Find and copy every line in the records that includes the string "before".

─── Data under study ───

/-- The activation rows and scale rows of a pass. -/
def State.actRows (s : State) (e : Eng) (d : TileDesc) (p : Nat) : List (List Piece) × List (List Piece) :=
  let st := d.stripOf p
  (s.rowPieces e d.act d.actParts 0 (d.rowOf st) (d.rowsOf st) (d.redOf p * elemBits d.afmt / 8)
     (rowBytes d.afmt (d.redLen p)),
   if isMxFmt d.afmt then
     s.rowPieces e d.act d.actParts 1 (d.rowOf st) (d.rowsOf st) (d.redOf p / 32) (cdiv (d.redLen p) 32)
   else [])

/-- The activation blocks of each row of a pass. -/
def actBlocks (d : TileDesc) (p : Nat) (rows scales : List (List PByte)) : List (List ABlock) :=
  ((upTo 0 rows.length).zip rows).map (fun x => rowBlocks d.afmt d.guard (d.redLen p) x.2 (nth [] scales x.1))

/-- A tile meets poison behind an address (R197, R211). -/
def State.tileEat (s : State) (site : Nat) (t : Tile) : State :=
  match mfind (s.core site).blocks t.blk with
  | some b => s.consumeThread site t.group t.blk b t.lane t.index
  | none => s

/-- The space of an operand by its DETAIL in ARR_FAULT: 1 output, 2 activation, 3 weight (R50). -/
def TileDesc.spaceOf (d : TileDesc) (detail : Nat) : Nat :=
  (match detail with | 1 => d.out | 2 => d.act | _ => d.wgt).space

/-- A tile's operand turns out to lie out of reach after its issue: through a page list it is the failure of R50 (R197), elsewhere the refusal of
an access (R184). -/
def State.tileBad (s : State) (site : Nat) (t : Tile) (detail : Nat) : State :=
  if t.desc.spaceOf detail = 3 then (s.arrFault site 2 t.group detail).raiseLate site t.group t.lane t.index t.cid 0x09
  else s.raiseLate site t.group t.lane t.index t.cid 0x04

/-- A hardware check of the array or the espalier fails (R63, R82): recorded, and the array stops until its core is fenced
(R374). -/
def State.arrCheck (s : State) (site group detail : Nat) : State :=
  (s.arrFault site 4 group detail).modArr site (fun a => { a with fault := true })

/-- An event of the array of a site: refused where no core is, idle after a failed check. -/
def onArray (s : State) (site : Nat) (f : Array → State) : Out :=
  if s.sites ≤ site then .next s
  else if (s.core site).arr.fault then .next s
  else .next (f (s.core site).arr)

/-- The tile whose next pass is staged next: the first with a pass to stage, while its interlock has ended (R55, R56). -/
def Array.toStage (a : Array) : Option Tile :=
  match a.tiles.find? (fun t => decide (t.staged < t.desc.passes)) with
  | some t => if t.interlock then some t else none
  | none => none

/-- STAGE_WEIGHTS (R52, R55, R56, R59, R60): while the array is not frozen, the next pass's weights are read and block-aligned into the free stage buffer. -/
def execStageWeights (site : Nat) (s : State) : Out :=
  onArray s site (fun a =>
    if a.state = 3 then s
    else
    match a.stage, a.toStage with
    | none, some t =>
      (match s.tileEng site 65 t with
       | none => s
       | some e =>
         let d := t.desc
         let p := t.staged
         let (rows, scales) := s.weightRows e d p
         match s.gatherRows e rows, s.gatherRows e scales with
         | .eat, _ => s.tileEat site t
         | _, .eat => s.tileEat site t
         | .exc _, _ => s.tileBad site t 3
         | _, .exc _ => s.tileBad site t 3
         | .data r, .data q =>
           ((s.moved e (rows.flatten ++ scales.flatten)).used e).modArr site (fun a =>
             { a.modTile t.num (fun t => { t with staged := p + 1 }) with
               stage := some (t.num, p, .of d (weightBlocks d p r q)), arrived := true, ramp := if a.arrived then a.ramp else 0 })
         | _, _ => s.ask e (rows.flatten ++ scales.flatten))
    | _, _ => s)

/-- A bank's elements before the first pass of a strip. -/
def freshVals (d : TileDesc) (st : Nat) : List (List (DVal × Bool)) :=
  List.replicate (d.rowsOf st) (List.replicate (d.colsOf st) (DVal.start d.ints d.ofmt none, false))

/-- Place a strip in the first free bank (R57). -/
def takeBank (bs : List (Option Bank)) (b : Bank) : Option (List (Option Bank)) :=
  match bs with
  | [] => none
  | none :: r => some (some b :: r)
  | some x :: r => (takeBank r b).map (fun q => some x :: q)

/-- PASS_START (R53, R54, R57, R60, R62, R63): the staged set moves into the array and the pass's activation rows stream; a strip's first
pass takes a free drain bank; all eighths must be enabled. A feeder that finds no plane to hand freezes the array until it does, which comes
before what the drain waits for. -/
def execPassStart (site : Nat) (parityFail : Bool) (s : State) : Out :=
  onArray s site (fun a =>
    match a.pass, a.stage with
    | none, some (n, p, w) =>
      (match a.tile? n with
       | none => s
       | some t =>
         let d := t.desc
         let st := d.stripOf p
         match s.tileEng site 66 t with
         | none => s
         | some e =>
           let (rows, scales) := s.actRows e d p
           let fed (s : State) : State :=
             if a.starved then s.modArr site (fun a => { a with starved := false, arrived := true, ramp := 0 }) else s
           if decide (a.eighths < 8) && !a.starved then s
           else
             (match s.gatherRows e rows, s.gatherRows e scales with
              | .eat, _ => s.tileEat site t
              | _, .eat => s.tileEat site t
              | .exc _, _ => s.tileBad site t 2
              | _, .exc _ => s.tileBad site t 2
              | .data r, .data q =>
                (match (if a.hasBank n st then some a.banks else takeBank a.banks ⟨n, st, freshVals d st, false, false⟩) with
                 | none => fed s
                 | some banks =>
                   if a.drainWaits || decide (a.eighths < 8) then fed s
                   else if parityFail then s.arrCheck site t.group 1
                   else ((s.moved e (rows.flatten ++ scales.flatten)).used e).modArr site (fun a =>
                     { a.modTile n (fun t => { t with started := p + 1 }) with
                       stage := none, pass := some (n, p, w, actBlocks d p r q), run := 0, banks := banks, gap := none
                       arrived := false, ramp := 0, starved := false }))
              | _, _ => (s.ask e (rows.flatten ++ scales.flatten)).modArr site (fun a => { a with starved := true })))
    | _, _ => s)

───

Answer to the exercise:
/-- A bank's elements before the first pass of a strip. -/
before what the drain waits for. -/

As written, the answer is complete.